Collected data
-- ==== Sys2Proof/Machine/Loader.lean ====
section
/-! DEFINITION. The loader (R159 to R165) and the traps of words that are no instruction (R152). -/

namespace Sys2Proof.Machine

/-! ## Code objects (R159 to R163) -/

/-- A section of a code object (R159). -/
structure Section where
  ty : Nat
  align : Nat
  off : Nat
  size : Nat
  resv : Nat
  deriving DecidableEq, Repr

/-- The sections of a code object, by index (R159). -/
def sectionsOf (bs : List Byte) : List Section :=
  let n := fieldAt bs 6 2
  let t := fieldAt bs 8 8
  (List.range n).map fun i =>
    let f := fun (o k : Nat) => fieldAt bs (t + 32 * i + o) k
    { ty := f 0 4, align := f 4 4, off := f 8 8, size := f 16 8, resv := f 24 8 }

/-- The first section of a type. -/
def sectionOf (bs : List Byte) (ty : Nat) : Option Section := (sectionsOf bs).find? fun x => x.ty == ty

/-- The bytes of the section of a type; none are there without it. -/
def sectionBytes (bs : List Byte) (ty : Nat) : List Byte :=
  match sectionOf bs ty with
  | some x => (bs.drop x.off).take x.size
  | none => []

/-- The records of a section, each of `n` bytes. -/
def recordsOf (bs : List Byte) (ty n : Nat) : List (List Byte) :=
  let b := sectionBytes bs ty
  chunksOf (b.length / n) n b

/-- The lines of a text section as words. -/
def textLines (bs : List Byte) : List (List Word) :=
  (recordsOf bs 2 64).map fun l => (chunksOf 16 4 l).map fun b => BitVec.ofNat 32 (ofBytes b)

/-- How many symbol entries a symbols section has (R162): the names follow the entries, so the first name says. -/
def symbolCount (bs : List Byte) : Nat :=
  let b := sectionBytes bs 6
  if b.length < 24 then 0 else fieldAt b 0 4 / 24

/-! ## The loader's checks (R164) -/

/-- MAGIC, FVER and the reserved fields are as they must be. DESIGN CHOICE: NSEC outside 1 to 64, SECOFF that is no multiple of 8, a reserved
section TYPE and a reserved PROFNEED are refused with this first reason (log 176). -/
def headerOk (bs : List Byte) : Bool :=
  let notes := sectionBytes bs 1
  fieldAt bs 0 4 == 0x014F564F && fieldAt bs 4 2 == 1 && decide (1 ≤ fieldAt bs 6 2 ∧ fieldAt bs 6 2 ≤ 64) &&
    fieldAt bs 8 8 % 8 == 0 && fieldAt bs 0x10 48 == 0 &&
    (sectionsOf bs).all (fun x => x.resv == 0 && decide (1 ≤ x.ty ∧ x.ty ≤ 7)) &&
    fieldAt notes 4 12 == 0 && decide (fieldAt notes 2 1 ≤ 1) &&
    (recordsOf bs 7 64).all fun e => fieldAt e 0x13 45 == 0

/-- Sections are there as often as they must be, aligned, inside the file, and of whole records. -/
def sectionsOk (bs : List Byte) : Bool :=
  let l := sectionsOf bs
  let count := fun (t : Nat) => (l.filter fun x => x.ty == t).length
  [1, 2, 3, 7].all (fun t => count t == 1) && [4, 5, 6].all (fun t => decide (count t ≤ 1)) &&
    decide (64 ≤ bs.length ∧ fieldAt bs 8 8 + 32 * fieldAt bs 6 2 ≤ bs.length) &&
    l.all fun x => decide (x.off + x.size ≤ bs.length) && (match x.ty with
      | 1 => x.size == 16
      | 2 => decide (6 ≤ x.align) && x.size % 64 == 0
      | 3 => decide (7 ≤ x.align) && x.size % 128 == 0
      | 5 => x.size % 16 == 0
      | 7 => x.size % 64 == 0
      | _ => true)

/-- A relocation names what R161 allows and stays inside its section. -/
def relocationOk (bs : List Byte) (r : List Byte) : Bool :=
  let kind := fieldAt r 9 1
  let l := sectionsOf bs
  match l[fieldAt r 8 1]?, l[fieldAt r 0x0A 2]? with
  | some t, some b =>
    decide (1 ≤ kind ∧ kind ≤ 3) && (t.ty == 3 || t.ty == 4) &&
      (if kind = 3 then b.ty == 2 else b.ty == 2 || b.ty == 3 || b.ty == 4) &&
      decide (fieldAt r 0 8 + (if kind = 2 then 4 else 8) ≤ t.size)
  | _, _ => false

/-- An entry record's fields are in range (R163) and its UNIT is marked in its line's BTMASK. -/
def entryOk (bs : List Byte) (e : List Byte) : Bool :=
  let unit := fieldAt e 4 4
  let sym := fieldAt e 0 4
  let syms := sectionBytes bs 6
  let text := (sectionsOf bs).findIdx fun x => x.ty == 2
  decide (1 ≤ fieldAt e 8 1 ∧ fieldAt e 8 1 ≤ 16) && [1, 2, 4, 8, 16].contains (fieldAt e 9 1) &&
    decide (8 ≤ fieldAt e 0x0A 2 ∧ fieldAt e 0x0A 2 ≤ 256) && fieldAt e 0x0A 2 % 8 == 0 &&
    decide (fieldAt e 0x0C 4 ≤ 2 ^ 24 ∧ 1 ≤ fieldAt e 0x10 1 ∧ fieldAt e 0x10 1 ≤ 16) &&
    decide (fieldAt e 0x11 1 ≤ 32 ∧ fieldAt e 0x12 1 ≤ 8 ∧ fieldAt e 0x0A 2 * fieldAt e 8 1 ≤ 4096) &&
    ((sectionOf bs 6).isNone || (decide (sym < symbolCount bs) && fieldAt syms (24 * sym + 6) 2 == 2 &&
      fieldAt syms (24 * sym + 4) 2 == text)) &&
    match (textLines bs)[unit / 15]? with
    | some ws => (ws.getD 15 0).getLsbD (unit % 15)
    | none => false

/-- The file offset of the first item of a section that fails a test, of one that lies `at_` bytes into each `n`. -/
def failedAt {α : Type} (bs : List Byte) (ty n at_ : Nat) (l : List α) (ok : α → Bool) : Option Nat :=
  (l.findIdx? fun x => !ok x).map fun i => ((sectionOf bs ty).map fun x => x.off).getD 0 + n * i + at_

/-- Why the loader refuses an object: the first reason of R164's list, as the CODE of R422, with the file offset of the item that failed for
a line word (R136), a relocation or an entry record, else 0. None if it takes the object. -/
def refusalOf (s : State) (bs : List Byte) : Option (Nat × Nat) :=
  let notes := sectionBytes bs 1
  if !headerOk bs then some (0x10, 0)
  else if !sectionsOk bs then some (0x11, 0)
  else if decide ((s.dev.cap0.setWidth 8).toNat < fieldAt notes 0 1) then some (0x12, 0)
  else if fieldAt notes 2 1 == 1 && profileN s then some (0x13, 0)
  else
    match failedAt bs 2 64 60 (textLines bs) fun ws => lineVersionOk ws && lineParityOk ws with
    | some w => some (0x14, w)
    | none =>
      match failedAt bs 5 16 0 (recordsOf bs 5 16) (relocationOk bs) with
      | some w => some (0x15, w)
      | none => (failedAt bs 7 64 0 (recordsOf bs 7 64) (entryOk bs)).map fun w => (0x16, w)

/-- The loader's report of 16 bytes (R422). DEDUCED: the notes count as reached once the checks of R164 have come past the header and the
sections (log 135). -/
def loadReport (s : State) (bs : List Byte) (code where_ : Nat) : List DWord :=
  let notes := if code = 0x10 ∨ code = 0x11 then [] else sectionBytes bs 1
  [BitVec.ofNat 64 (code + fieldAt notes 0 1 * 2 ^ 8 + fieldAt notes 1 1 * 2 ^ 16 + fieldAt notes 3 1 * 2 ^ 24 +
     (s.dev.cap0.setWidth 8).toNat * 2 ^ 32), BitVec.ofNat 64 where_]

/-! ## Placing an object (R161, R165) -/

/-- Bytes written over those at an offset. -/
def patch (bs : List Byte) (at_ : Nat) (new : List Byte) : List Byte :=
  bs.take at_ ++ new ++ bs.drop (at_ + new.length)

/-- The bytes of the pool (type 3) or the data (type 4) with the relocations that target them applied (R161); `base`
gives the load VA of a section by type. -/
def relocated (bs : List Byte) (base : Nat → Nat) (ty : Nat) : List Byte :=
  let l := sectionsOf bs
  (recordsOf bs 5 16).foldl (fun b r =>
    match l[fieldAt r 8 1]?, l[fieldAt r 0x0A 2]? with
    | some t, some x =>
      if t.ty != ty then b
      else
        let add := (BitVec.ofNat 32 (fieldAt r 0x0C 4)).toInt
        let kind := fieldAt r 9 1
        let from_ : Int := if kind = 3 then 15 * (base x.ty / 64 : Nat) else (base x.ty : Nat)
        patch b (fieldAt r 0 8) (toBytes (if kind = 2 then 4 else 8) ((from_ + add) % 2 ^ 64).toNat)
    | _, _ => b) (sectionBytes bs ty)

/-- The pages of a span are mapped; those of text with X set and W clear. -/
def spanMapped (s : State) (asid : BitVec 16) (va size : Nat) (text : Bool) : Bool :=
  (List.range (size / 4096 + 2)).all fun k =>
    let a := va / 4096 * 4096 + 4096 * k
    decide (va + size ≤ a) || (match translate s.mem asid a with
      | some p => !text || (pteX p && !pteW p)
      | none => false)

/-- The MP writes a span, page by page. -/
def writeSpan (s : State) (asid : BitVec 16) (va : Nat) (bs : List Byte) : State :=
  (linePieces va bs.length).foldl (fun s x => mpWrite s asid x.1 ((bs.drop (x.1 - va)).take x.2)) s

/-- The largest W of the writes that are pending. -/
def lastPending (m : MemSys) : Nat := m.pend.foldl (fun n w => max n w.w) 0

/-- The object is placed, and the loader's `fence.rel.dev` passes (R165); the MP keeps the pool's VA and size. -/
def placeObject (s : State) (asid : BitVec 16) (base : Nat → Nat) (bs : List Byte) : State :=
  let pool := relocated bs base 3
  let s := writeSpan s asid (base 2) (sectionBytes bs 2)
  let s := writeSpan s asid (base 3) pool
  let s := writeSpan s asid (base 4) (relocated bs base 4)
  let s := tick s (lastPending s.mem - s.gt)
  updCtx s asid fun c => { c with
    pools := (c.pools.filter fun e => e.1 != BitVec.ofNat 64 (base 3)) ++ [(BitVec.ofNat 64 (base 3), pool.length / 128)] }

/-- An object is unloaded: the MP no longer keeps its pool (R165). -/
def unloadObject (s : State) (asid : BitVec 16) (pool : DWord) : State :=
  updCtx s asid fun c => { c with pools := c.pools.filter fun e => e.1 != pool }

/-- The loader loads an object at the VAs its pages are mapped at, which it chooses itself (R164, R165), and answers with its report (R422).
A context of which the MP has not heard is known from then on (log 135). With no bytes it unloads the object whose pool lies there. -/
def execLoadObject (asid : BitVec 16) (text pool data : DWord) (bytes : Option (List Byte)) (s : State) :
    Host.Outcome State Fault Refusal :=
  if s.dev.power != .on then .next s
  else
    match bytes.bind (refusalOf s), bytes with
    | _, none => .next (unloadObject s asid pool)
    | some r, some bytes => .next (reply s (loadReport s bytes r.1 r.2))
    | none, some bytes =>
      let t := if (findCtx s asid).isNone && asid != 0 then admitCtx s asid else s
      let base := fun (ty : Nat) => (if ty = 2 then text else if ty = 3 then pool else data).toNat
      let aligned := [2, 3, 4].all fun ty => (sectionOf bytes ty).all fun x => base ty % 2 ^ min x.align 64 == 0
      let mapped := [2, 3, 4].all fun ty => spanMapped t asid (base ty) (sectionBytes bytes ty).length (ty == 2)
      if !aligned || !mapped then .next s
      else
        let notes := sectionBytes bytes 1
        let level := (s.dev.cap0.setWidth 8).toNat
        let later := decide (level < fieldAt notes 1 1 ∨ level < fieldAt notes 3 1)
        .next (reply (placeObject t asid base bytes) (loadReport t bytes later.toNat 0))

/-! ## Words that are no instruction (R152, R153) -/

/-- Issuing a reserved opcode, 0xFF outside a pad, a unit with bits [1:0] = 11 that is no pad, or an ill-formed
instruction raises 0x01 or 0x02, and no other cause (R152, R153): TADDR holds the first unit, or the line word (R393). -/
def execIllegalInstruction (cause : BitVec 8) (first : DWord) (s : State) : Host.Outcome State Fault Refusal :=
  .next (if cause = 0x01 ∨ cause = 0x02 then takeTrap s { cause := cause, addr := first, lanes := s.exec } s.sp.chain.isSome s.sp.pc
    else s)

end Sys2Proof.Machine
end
...
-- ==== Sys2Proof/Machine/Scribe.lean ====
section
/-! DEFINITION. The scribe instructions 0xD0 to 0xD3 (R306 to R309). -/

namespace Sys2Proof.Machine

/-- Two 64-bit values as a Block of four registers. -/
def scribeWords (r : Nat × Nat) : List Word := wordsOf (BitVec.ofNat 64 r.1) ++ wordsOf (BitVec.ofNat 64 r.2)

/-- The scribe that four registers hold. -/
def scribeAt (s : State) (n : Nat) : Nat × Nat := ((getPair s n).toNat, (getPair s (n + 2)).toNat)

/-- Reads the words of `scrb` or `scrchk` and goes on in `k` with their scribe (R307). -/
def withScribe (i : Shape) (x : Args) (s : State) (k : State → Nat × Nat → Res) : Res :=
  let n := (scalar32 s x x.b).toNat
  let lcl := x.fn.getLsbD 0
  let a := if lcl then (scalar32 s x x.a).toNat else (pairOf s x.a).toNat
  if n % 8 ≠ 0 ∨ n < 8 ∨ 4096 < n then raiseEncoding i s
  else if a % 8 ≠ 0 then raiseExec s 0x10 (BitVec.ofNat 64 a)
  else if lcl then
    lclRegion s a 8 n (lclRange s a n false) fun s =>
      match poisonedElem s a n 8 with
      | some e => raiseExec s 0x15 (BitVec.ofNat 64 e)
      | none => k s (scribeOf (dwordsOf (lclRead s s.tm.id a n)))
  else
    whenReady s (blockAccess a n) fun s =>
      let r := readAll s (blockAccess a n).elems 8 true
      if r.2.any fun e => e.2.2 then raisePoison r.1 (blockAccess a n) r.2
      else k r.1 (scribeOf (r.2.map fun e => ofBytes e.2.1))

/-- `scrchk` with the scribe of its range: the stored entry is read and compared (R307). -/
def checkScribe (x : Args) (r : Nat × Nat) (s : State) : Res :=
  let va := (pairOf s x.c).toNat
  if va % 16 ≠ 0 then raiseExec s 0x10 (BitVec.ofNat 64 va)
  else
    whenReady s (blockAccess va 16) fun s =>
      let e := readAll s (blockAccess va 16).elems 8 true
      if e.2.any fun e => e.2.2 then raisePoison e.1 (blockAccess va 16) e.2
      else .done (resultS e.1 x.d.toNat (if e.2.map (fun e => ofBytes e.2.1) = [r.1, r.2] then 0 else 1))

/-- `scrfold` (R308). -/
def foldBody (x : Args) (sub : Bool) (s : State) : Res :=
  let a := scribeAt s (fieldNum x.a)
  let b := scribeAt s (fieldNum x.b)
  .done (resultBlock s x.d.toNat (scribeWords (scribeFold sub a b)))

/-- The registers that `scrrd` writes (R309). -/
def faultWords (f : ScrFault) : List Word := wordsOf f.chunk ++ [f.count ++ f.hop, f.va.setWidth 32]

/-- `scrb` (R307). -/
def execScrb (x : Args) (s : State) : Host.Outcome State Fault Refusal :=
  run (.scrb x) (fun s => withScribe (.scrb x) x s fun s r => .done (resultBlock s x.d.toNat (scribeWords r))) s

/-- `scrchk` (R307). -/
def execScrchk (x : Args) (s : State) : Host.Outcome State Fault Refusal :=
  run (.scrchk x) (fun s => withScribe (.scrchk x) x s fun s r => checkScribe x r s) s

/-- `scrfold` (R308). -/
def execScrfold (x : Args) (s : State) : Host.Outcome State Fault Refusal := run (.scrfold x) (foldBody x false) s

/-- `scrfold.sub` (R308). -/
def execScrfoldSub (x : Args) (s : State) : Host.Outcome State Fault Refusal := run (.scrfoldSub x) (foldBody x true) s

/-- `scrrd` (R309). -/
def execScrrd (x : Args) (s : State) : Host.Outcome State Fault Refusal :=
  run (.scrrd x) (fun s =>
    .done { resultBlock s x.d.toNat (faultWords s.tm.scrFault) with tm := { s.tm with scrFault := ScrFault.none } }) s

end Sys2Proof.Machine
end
...
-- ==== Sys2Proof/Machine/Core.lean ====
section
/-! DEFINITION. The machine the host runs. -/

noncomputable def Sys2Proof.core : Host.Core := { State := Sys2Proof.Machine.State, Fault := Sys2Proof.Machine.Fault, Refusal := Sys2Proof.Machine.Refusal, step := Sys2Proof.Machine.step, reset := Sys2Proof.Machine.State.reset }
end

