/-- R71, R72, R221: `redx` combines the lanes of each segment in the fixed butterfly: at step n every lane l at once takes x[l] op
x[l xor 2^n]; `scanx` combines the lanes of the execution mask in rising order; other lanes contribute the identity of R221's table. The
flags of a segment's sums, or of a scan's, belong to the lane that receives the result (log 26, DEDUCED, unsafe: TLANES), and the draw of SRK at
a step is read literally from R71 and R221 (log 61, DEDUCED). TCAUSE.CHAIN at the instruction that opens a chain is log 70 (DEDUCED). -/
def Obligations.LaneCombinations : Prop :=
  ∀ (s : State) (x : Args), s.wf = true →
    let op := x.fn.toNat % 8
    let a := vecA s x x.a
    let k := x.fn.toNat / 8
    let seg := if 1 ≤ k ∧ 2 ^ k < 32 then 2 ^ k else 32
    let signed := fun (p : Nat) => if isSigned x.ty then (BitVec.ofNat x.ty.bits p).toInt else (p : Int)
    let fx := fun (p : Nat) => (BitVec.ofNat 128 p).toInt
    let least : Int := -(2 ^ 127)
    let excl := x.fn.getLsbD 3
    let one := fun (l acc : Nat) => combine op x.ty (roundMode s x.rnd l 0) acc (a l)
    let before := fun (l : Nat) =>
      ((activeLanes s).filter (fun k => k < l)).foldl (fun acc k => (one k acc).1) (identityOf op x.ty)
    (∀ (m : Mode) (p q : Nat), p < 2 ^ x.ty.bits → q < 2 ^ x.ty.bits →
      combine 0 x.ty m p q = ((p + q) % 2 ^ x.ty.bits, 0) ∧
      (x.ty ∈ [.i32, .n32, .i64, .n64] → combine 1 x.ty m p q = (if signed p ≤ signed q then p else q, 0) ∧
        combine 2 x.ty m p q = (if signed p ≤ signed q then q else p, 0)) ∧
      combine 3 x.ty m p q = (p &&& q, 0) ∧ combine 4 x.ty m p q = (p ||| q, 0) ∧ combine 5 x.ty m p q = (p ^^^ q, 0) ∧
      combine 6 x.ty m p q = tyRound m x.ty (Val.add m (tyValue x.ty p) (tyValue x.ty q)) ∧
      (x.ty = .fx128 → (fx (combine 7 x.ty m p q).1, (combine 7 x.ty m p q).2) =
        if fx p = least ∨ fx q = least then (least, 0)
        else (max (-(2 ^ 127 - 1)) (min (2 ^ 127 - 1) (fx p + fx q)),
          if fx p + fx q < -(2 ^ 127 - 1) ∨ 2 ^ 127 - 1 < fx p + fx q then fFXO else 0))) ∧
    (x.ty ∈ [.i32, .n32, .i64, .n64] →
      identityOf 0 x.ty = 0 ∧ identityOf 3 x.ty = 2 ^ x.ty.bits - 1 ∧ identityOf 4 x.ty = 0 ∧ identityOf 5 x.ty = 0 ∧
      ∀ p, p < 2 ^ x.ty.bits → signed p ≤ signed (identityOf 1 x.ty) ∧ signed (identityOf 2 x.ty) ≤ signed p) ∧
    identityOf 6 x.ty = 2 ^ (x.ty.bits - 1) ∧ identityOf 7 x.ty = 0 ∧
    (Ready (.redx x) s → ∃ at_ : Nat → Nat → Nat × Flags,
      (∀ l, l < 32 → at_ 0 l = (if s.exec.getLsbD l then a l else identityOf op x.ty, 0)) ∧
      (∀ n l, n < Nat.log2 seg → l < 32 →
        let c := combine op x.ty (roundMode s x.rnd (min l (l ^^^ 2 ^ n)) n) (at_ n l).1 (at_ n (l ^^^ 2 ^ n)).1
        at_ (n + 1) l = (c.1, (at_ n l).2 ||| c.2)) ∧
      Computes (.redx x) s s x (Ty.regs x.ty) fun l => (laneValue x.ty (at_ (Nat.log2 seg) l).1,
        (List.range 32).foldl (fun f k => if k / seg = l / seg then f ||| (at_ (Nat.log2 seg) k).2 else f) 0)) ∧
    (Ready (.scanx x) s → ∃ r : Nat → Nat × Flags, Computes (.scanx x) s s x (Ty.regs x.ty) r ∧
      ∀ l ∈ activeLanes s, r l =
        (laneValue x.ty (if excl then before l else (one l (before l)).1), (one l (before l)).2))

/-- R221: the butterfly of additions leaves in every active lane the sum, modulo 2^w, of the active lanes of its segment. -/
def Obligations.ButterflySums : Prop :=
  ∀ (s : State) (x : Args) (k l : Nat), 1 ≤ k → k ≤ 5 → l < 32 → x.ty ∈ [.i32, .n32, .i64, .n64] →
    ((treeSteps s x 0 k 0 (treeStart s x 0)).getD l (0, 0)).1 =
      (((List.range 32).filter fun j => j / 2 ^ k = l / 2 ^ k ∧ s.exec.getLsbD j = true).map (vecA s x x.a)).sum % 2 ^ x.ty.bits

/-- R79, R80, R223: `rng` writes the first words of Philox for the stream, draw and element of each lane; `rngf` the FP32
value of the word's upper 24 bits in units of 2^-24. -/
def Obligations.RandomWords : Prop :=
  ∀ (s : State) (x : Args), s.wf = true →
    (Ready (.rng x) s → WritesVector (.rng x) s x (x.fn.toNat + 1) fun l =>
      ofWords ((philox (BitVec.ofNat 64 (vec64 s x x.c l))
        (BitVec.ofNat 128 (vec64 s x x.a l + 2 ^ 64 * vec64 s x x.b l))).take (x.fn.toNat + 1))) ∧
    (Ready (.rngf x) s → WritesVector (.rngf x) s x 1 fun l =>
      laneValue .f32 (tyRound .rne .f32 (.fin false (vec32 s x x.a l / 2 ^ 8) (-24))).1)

Work order :: Send back an exact copy of only the lines from the line with "-- ==== Sys2Proof/Machine/Loader.lean" up to and including the line with "let t := fieldAt bs 8 8" in the data above.

Reply ::
-- ==== Sys2Proof/Machine/Loader.lean ====
section
/-! DEFINITION. The loader (R159 to R165) and the traps of words that are no instruction (R152). -/

namespace Sys2Proof.Machine

/-! ## Code objects (R159 to R163) -/

/-- A section of a code object (R159). -/
structure Section where
  ty : Nat
  align : Nat
  off : Nat
  size : Nat
  resv : Nat
  deriving DecidableEq, Repr

/-- The sections of a code object, by index (R159). -/
def sectionsOf (bs : List Byte) : List Section :=
  let n := fieldAt bs 6 2
  let t := fieldAt bs 8 8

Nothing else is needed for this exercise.